**** Information shown ****

/-- The contents `d` agree with `s` where the engine reads before it writes. -/
def Agrees (s : State) (d : Unspecified) : Prop :=
  match s.eng with
  | .idle => True
  | .exec => d.cmdl = s.cmdl ∧ d.a0l = s.a0l ∧ d.a1l = s.a1l
  | .bSeed => d.nextIdx = s.nextIdx ∧ d.seedi = s.seedi ∧ d.satp = s.satp
  | .bPopA => d.nextIdx = s.nextIdx ∧ d.satp = s.satp
  | .bPopB => d.nextIdx = s.nextIdx ∧ d.satp = s.satp ∧ d.ia = s.ia
  | .bJoin => d.nextIdx = s.nextIdx ∧ d.satp = s.satp ∧ d.ia = s.ia ∧ d.ib = s.ib
  | .bLast => d.nextIdx = s.nextIdx ∧ d.satp = s.satp
  | .bFixup => d.nextIdx = s.nextIdx ∧ d.satp = s.satp ∧ d.ia = s.ia
  | .bDone => s.nsyms ≠ 0 → d.nextIdx = s.nextIdx ∧ d.satp = s.satp ∧ d.ia = s.ia

/-- `SameButDead` as a change of the unspecified registers that agrees where the engine reads them. -/
theorem sameButDead_iff {s t : State} : SameButDead s t ↔ ∃ d, t = withUnspecified s d ∧ Agrees s d := by
  constructor
  · rintro ⟨hs, hexec, hseed, hpopa, hpopb, hjoin, hlast, hfixup, hdone⟩
    refine ⟨⟨t.cmdl, t.a0l, t.a1l, t.nextIdx, t.ia, t.ib, t.seedi, t.satp⟩, by rw [← hs]; rfl, ?_⟩
    unfold Agrees
    cases he : s.eng with
    | idle => trivial
    | exec => exact hexec he
    | bSeed => exact hseed he
    | bPopA => exact hpopa he
    | bPopB => exact hpopb he
    | bJoin => exact hjoin he
    | bLast => exact hlast he
    | bFixup => exact hfixup he
    | bDone => exact hdone he
  · rintro ⟨d, rfl, hd⟩
    refine ⟨rfl, ?_, ?_, ?_, ?_, ?_, ?_, ?_, ?_⟩ <;> intro he <;> rw [Agrees, he] at hd <;> exact hd

/-- Next states that differ by a change of the unspecified registers that agrees where the engine reads them. -/
theorem sameOutcome_of_agrees {u v : State} (d : Unspecified) (hv : v = withUnspecified u d) (hd : Agrees u d) :
    SameOutcome SameButDead (.next u) (.next v) := sameButDead_iff.2 ⟨d, hv, hd⟩

/-- An idle engine reads none of the unspecified registers. -/
theorem agrees_of_idle {s : State} (he : s.eng = .idle) (d : Unspecified) : Agrees s d := by
  rw [Agrees, he]
  trivial

/-- A completed command leaves states that again differ in the unspecified registers alone: it read none that differs
(the operands are those latched), and it wrote none. -/
theorem exec_sameButDead {s : State} {d : Unspecified} (i : Instr) (h0 : d.a0l = s.a0l) (h1 : d.a1l = s.a1l) :
    SameOutcome SameButDead (exec i s) (exec i (withUnspecified s d)) := by
  have hs : withUnspecified s d = s.withOutside { s.outside with
      cmdl := d.cmdl, nextIdx := d.nextIdx, ia := d.ia, ib := d.ib, seedi := d.seedi, satp := d.satp } := by
    rw [withUnspecified, h0, h1]
    rfl
  rw [hs, exec_withOutside]
  cases hx : exec i s with
  | next t =>
    rw [← exec_outside hx]
    exact sameOutcome_of_agrees ⟨d.cmdl, t.a0l, t.a1l, d.nextIdx, d.ia, d.ib, d.seedi, d.satp⟩ rfl
      (agrees_of_idle (exec_completes hx).eng _)
  | fault f => rfl
  | refused r => rfl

****

> **Exercise aim**:
Which lines in the listing hold the word "bPopB"? Copy them out.

> **Response box**:
  | .bPopB => d.nextIdx = s.nextIdx ∧ d.satp = s.satp ∧ d.ia = s.ia
    | bPopB => exact hpopb he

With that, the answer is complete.